Die Kompasskarte ist dermassen unhandlich daher zum biken unterwegs nicht empfehlentswert. Handlicher nicht ganz so detailliert ist die freytag und berndt karte 1:75000, die leider nicht mehr überall verkauft wird. Die neue ist im Massstab 1:50000 wie die Kompasskarte und ziemlich aktuell aber genauso unhandlich. Wenn man es sich leisten kann, empfehle ich die Kompass digital map auf DVD. Mit der kann man direkt von GPS down und uploaden, Tracks zeichnen, Ausschnitte ausdrucken usw. Die MTB Tours die darauf eingezeichnet sind, teiweise auf Asfalt teilweise Forstwege und nur wenige Stücke queren den Teide nationalpark in dem abgesehen von der Strasse stricktes Bike verbot herscht. Ist aber klar ersichtlich, und theoretisch kann man sein Rad ein wenig schieben und weiter unterhalb wieder weiterfahren.  Das die Karte total falsch ist kann man wirklich nicht gelten lassen. Wenn eine Autobahn eine falsche Nr hat, tangiert das den normalen Wanderer oder Biker ziemlich wenig. Auf der Autobahn hat hier kein Radfahrer was verloren. Im Notfall kann man sein Rad an einer der Bushaltestellen in den Kofferraum stecken und an der gewünschten Stelle wieder austeigen. Happy trails


----------



## Helmut Vogel (25. Oktober 2010)

OSM für Teneriffa sind wirklich sehr genau.
Ansonsten empfehle ich, sich mal die Topo-Karten von Grafcan anzusehen:
http://visor.grafcan.es/visorweb/

Per WMS-Schnittstelle kann man die z.B. mit Globalmapper abspeichern und auf Rasterkarten-fähigen GPS-Geräten (z.B. TwoNav Sportiva) verwenden.
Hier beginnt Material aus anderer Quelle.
-- ==== Sys2Proof/Machine/Fetch.lean ====
section
/-! DEFINITION. Fetching and running one command of the frame in progress (spec/43_block_commands.md R140, R141), and
placing one command where the next step fetches it. -/

namespace Sys2Proof.Machine

/-- Run what the decoder answers at `read_pos` (R141). A command that the end of the frame cuts short
raises the truncation of R211. The missing EXT, colour, palette and selector come before every check of the state (R216),
so they are raised at once; where only data bytes are missing, the command's own body finds which block fails, and why. -/
def State.runDecoded (s : State) (f : Frame) (d : Decoded) : Result :=
  match d with
  | .ok (i, _) => exec i s
  | .error .noHeader => .next (s.finishFrame f)
  | .error .noExt => .next (s.raiseError .truncExt)
  | .error .noColour => .next (s.raiseError .truncColor)
  | .error .noPalette => .next (s.raiseError .truncPalette)
  | .error .noSelector => .next (s.raiseError .truncSelector)
  | .error (.noBlockData i) => exec i s

/-- `ExecCommand()` (R141): decode the command at `read_pos` and run it. -/
def State.runCommand (s : State) (f : Frame) : Result := s.runDecoded f (decode (s.unread f))

/-- One turn of DecodePass (R140): a command while `read_pos < L`, then the end of the frame (R163, R192). -/
def State.decodeTurn (s : State) (f : Frame) : Result :=
  if s.readPos < f.input.length then s.runCommand f else .next (s.finishFrame f)

/-- The pixel side of the square instance that `placeCommand` constructs: 16 blocks for a short command, 4096 for a long
one that needs more than 16. -/
def sideFor (count : Nat) : Nat := if count ≤ 16 then 16 else 256

/-- `s` with the command `bytes` as the next thing the pass fetches. With a frame in progress, `IN` from `read_pos` on
becomes `bytes`. With none, a DECODE_FRAME of exactly `bytes` is begun, on an instance that CONSTRUCT has made READY
first, since no command runs on an UNCONFIGURED one (R195). -/
def State.placeCommand (s : State) (bytes : List Byte) (count : Nat) : State :=
  match s.frame with
  | some f =>
    { s with frame := some { f with
        input := f.input.take s.readPos ++ List.replicate (s.readPos - f.input.length) 0 ++ bytes } }
  | none =>
    if s.cfg = .ready then s.beginFrame bytes false
    else (s.configure (sideFor count) (sideFor count)).beginFrame bytes false

/-- The count of the command that a table word begins, by its header byte and the byte after it (R72 to R74). -/
def wordCount (bytes : List Byte) : Nat :=
  headerCount (headerTag (bytes.getD 0 0)) (headerLf (bytes.getD 0 0)) (bytes.getD 1 0)

end Sys2Proof.Machine
end

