-- ==== Sys2Proof/Laws/Run.lean ====
section
/-! SUPPORT. Runs of several steps, and what one step can do, for each kind of step. -/

namespace Sys2Proof.Machine

theorem run_zero (s : State) : core.run 0 s = .next s := by simp [Host.Core.run]

/-- A run whose first step answers `t` is the run from `t`. -/
theorem run_succ {s t : State} (h : step s = .next t) (n : Nat) : core.run (n + 1) s = core.run n t := by
  simp [Host.Core.run, core, h]

/-- Between requests, a step serves the next request or waits. -/
theorem step_idle {s : State} (h : s.frame = none) : step s = .next s.idle := by simp [step, h]

/-- With a frame in progress and bytes unread, a step runs one command. -/
theorem step_command {s : State} {f : Frame} (h : s.frame = some f) (hr : s.readPos < f.input.length) :
    step s = s.runCommand f := by simp [step, h, State.decodeTurn, hr]

/-- With a frame in progress and no byte unread, a step ends the frame. -/
theorem step_finish {s : State} {f : Frame} (h : s.frame = some f) (hr : ¬s.readPos < f.input.length) :
    step s = .next (s.finishFrame f) := by simp [step, h, State.decodeTurn, hr]

/-- Whether or not all block data is there, what runs is the command with the groups that are there (log entry 18). -/
theorem runDecoded_takeData (s : State) (f : Frame) (n count : Nat) (p : List Byte)
    (mk : List (Vector Byte n) → Instr) :
    s.runDecoded f (takeData n count p mk) = exec (mk (takeGroups n count p).1) s := by
  unfold takeData; split <;> rfl

/-- A command that carries fewer groups than it covers blocks never commits. -/
theorem raises_of_short {i : Instr} {s : State} {k : Nat} (h : groupCount i = some k) (hk : k < i.count) : Raises i s := by
  rcases exec_cases i s with ⟨-, hg, -⟩ | hr
  · have := hg k h; omega
  · exact hr

end Sys2Proof.Machine
end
Kleinere Maßstäbe als 1:25.000 machen für Teneriffa m.E. wenig Sinn.


----------



## MTB-News.de




----------



## rayc (25. Oktober 2010)

Ja, da war jemand richtig fleissig!

Ich würde sagen das die OSM-Karte von Teneriffa momentan die beste Karte von TF ist.
Respekt!

Das ganze natürlich nur auf Teneriffa bezogen.
Bei den anderen Insel sieht es wieder anders aus.
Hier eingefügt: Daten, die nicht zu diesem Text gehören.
-- ==== Sys2Proof/Tests/Slice0.lean ====
section
/-! SUPPORT. Small tests of one step or one decoding each, with the expected values of spec/95_test_vectors.md and of the
examples of the rules named beside them, and for each statement of Certificates/Slice0/Obligations.lean that has
hypotheses a witness that meets them together. -/

-- One theorem after the other: many small kernel evaluations at once ask for more threads than the memory limit gives.
set_option Elab.async false

open Sys2Proof Sys2Proof.Machine

namespace Sys2Proof.Tests

/-! ### Small states -/

/-- A block of one colour. -/
def flat (c : Byte) : Block := Vector.replicate 16 c

/-- The block of bytes `n, n+1, ..., n+15`. -/
def counting (n : Byte) : Block := Vector.ofFn fun k => n + BitVec.ofNat 8 k.val

/-- A READY instance of one block, 4x4 pixels, whose block holds zeros. -/
def single : State :=
  { State.reset with cfg := .ready, geo := geometryOf 4 4, lut := [0], bs := [flat 0], tags := [0] }

/-- A READY instance of two blocks, 8x4 pixels: block 0 holds 0B, block 1 holds 0C. -/
def pair : State :=
  { State.reset with cfg := .ready, geo := geometryOf 8 4, lut := [0, 1], bs := [flat 0x0B, flat 0x0C], tags := [0, 0] }

/-- `pair` with `block_pos` 1. -/
def pairAtOne : State := { pair with blockPos := 1 }

/-- `pair` with one palette in each cache. -/
def pairCached : State :=
  { pair with
    cache2 := pair.cache2.add #v[0x10, 0x20]
    cache4 := pair.cache4.add #v[1, 2, 3, 4]
    cache8 := pair.cache8.add #v[0x00, 0x11, 0x22, 0x33, 0x44, 0x55, 0x66, 0x77] }

/-- The next state of a step, if there is one. -/
def after (s : State) : Option State :=
  match step s with
  | .next t => some t
  | _ => none

/-- `s` with a frame of these bytes in progress, at its first byte; the caches are left as they are. -/
def decoding (s : State) (input : List Byte) (debug : Bool := true) : State :=
  { s with frame := some { input := input, debug := debug }, readPos := 0 }

/-- What the first command of a frame leaves: block store, tags, cursors. -/
def effect (s : State) (input : List Byte) : Option (List Block × List Nibble × Nat × Nat) :=
  (after (decoding s input)).map fun t => (t.bs, t.tags, t.readPos, t.blockPos)

/-- The STATUS that the first command of a frame leaves, as `[KIND, CAUSE, POS_READ, POS_BLOCK]`, with the block store. -/
def failure (s : State) (input : List Byte) : Option (List Nat × List Block) :=
  (after (decoding s input)).map fun t =>
    ([t.report.kind, t.report.cause, t.report.posRead, t.report.posBlock], t.bs)

/-! ### WellFormed refuses a command whose groups are not as many as its blocks (R75, R76) -/

theorem test_wf_pal2_short : (Instr.pal2 1 #v[1, 2] [#v[0, 0]]).wf = false := by decide
theorem test_wf_pal2Cache_long : (Instr.pal2Cache 0 0 [#v[0, 0], #v[0, 0]]).wf = false := by decide
theorem test_wf_pal4_short : (Instr.pal4 0 #v[1, 2, 3, 4] []).wf = false := by decide
theorem test_wf_pal4Cache_short : (Instr.pal4Cache 2 0 [#v[0, 0, 0, 0]]).wf = false := by decide
theorem test_wf_pal8_short : (Instr.pal8 0 #v[1, 2, 3, 4, 5, 6, 7, 8] []).wf = false := by decide
theorem test_wf_pal8Cache_short : (Instr.pal8Cache 15 0 []).wf = false := by decide
theorem test_wf_raw_short : (Instr.raw 1 [flat 0]).wf = false := by decide
theorem test_wf_rawLong_short : (Instr.rawLong 0 1 [flat 0]).wf = false := by decide
theorem test_wf_raw : (Instr.raw 1 [flat 0, flat 1]).wf = true := by decide

/-! ### Every command's word, written out from R71 and R76 -/

/-- `0000 LLLL` -/
theorem test_decode_skip : decode [0b00001111#8] = .ok (.skip 15, []) := by decide
/-- `0001 LLLL EEEEEEEE` -/
theorem test_decode_skipLong : decode [0b00011111#8, 0b11111110#8, 0xAA] = .ok (.skipLong 15 254, [0xAA]) := by decide
/-- `0010 LLLL` -/
theorem test_decode_repeat : decode [0b00100101#8] = .ok (.repeatPrev 5, []) := by decide
/-- `0011 LLLL EEEEEEEE`, the `3A 3C` of section 2.4 -/
theorem test_decode_repeatLong : decode [0b00111010#8, 0b00111100#8] = .ok (.repeatPrevLong 10 60, []) := by decide
/-- `0100 LLLL CCCCCCCC` -/
theorem test_decode_solid : decode [0b01000011#8, 0b00000111#8] = .ok (.solid 3 7, []) := by decide
/-- `0101 LLLL EEEEEEEE CCCCCCCC` -/
theorem test_decode_solidLong : decode [0b01011010#8, 0b00111100#8, 0x99] = .ok (.solidLong 10 60 0x99, []) := by decide
/-- `0110 LLLL CCCCCCCC` -/
theorem test_decode_solidSep : decode [0b01101111#8, 0x5A] = .ok (.solidSep 15 0x5A, []) := by decide
/-- `0111 LLLL EEEEEEEE CCCCCCCC` -/
theorem test_decode_solidSepLong : decode [0b01110000#8, 0b00000001#8, 0x5A] = .ok (.solidSepLong 0 1 0x5A, []) := by
  decide
/-- `1000 LLLL`, `P[0..1]`, 2 bytes a block -/
theorem test_decode_pal2 :
    decode [0b10000001#8, 0x10, 0x20, 0xA5, 0x0F, 0x01, 0x02] =
      .ok (.pal2 1 #v[0x10, 0x20] [#v[0xA5, 0x0F], #v[0x01, 0x02]], []) := by decide
/-- `1001 LLLL`, `I`, 2 bytes a block -/
theorem test_decode_pal2Cache :
    decode [0b10010000#8, 0x07, 0xFF, 0x00, 0xEE] = .ok (.pal2Cache 0 7 [#v[0xFF, 0x00]], [0xEE]) := by decide
/-- `1010 LLLL`, `P[0..3]`, 4 bytes a block -/
theorem test_decode_pal4 :
    decode [0b10100000#8, 1, 2, 3, 4, 0x1B, 0xE4, 0x00, 0xFF] =
      .ok (.pal4 0 #v[1, 2, 3, 4] [#v[0x1B, 0xE4, 0x00, 0xFF]], []) := by decide
/-- `1011 LLLL`, `I`, 4 bytes a block -/
theorem test_decode_pal4Cache :
    decode [0b10110000#8, 0xFF, 0x1B, 0xE4, 0x00, 0xFE] = .ok (.pal4Cache 0 255 [#v[0x1B, 0xE4, 0x00, 0xFE]], []) := by
  decide
/-- `1100 LLLL`, `P[0..7]`, 6 bytes a block -/
theorem test_decode_pal8 :
    decode [0b11000000#8, 0, 1, 2, 3, 4, 5, 6, 7, 0x05, 0x39, 0x77, 0xFA, 0xC6, 0x88] =
      .ok (.pal8 0 #v[0, 1, 2, 3, 4, 5, 6, 7] [#v[0x05, 0x39, 0x77, 0xFA, 0xC6, 0x88]], []) := by decide
/-- `1101 LLLL`, `I`, 6 bytes a block -/
theorem test_decode_pal8Cache :
    decode [0b11010000#8, 3, 0x05, 0x39, 0x77, 0xFA, 0xC6, 0x88] =
      .ok (.pal8Cache 0 3 [#v[0x05, 0x39, 0x77, 0xFA, 0xC6, 0x88]], []) := by decide
/-- `1110 LLLL`, 16 bytes a block -/
theorem test_decode_raw :
    decode ([0b11100000#8] ++ (counting 1).toList) = .ok (.raw 0 [counting 1], []) := by decide
/-- `1111 LLLL EEEEEEEE`, 16 bytes a block -/
theorem test_decode_rawLong :
    decode ([0b11110000#8, 0b00000001#8] ++ (flat 0).toList ++ (flat 255).toList) =
      .ok (.rawLong 0 1 [flat 0, flat 255], []) := by decide
/-- A cut header has a name: EXT, colour, palette, selector (R211 causes 1 to 4). -/
theorem test_decode_truncations :
    decode [0x11] = .error .noExt ∧ decode [0x40] = .error .noColour ∧ decode [0x50, 0x00] = .error .noColour ∧
      decode [0x80, 0x01] = .error .noPalette ∧ decode [0x90] = .error .noSelector := by decide
/-- `LEN` of section 2.4's rows `8F`, `DF` and `FF FF`. -/
theorem test_lengths :
    commandLen 0x8 (headerCount 0x8 15 0) = 35 ∧ commandLen 0xD (headerCount 0xD 15 0) = 98 ∧
      commandLen 0xF (headerCount 0xF 15 255) = 65538 := by decide
/-- A table word's second byte is its bits 15..8: `SKIP-long` with LF 2 and EXT 3. -/
theorem test_table_word : decodeTableWord 16 0x0312 = some (.skipLong 2 3) := by decide
/-- The operand bytes above a table word's bits are zero. -/
theorem test_table_word_operands : decodeTableWord 8 0x90 = some (.pal2Cache 0 0 [#v[0, 0]]) := by decide
/-- Section 1.4: `SKIPN 65536` is 16 copies of `1F FF`. -/
theorem test_skipN : (skipN 65536).flatMap encode = (List.replicate 16 [0x1F#8, 0xFF#8]).flatten := by decide +kernel
/-- R80: `FILL 4100, 7` is one full SOLID-long and a SOLID of 4 blocks. -/
theorem test_fillN : (fillN 4100 7).flatMap encode = [0x5F#8, 0xFF#8, 7, 0x43#8, 7] := by decide +kernel

/-! ### The unpackers, the curve and the cache: sections 2.2, 2.1 and 1.3 -/

theorem test_unpack1 : unpack1 #v[0x9C, 0x35] = #v[1, 0, 0, 1, 1, 1, 0, 0, 0, 0, 1, 1, 0, 1, 0, 1] := by decide
theorem test_unpack2 : unpack2 #v[0x1B, 0xE4, 0x00, 0xFF] = #v[0, 1, 2, 3, 3, 2, 1, 0, 0, 0, 0, 0, 3, 3, 3, 3] := by
  decide
theorem test_unpack3 :
    unpack3 #v[0x39, 0xC5, 0x47, 0xE2, 0xA8, 0xF1] = #v[1, 6, 3, 4, 2, 5, 0, 7, 7, 0, 5, 2, 4, 3, 6, 1] := by decide
theorem test_unpack3_straddle :
    (unpack3 #v[0x00, 0x01, 0x80, 0x00, 0x00, 0x00])[5] = 6 ∧ (unpack3 #v[0x01, 0x80, 0x00, 0x00, 0x00, 0x00])[2] = 3 := by
  decide
theorem test_pack3 :
    pack3 #v[0, 1, 2, 3, 4, 5, 6, 7, 7, 6, 5, 4, 3, 2, 1, 0] = #v[0x05, 0x39, 0x77, 0xFA, 0xC6, 0x88] := by decide
theorem test_geometry :
    geometryOf 1000 600 = { width := 1000, height := 600, bw := 250, bh := 150, nb := 37500, n := 256, ox := 3, oy := 53 } := by
  decide +kernel
/-- The 5 x 3 table of section 2.1. -/
theorem test_lut_5x3 : buildLut (geometryOf 17 9) = [5, 0, 1, 13, 14, 4, 3, 2, 12, 11, 6, 7, 8, 9, 10] := by
  decide +kernel
/-- The 1 x 5 table of section 2.1. -/
theorem test_lut_1x5 : buildLut (geometryOf 4 20) = [0, 1, 2, 4, 3] := by decide +kernel
/-- Section 1.3: 300 adds. -/
theorem test_cache_300 :
    let k := ((List.range 300).map fun m => #v[BitVec.ofNat 8 m, BitVec.ofNat 8 (m / 256)]).foldl Cache.add (Cache.zero 2)
    k.count = 256 ∧ k.head = some 43 := by decide +kernel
Man müsste sich bei OSM noch anschauen wie weit die Wege auf Teneriffa mit mtb:scale eingestuft sind.

Ray


----------



## Helmut Vogel (26. Oktober 2010)

Hi,

auch ohne WMS kommt man jetzt legal und kostenlos an die Grafcan-Karten heran.
Man muss sich nur vorher registrieren:
http://tiendavirtual.grafcan.es/index.jsf

Viel Spaß!


----------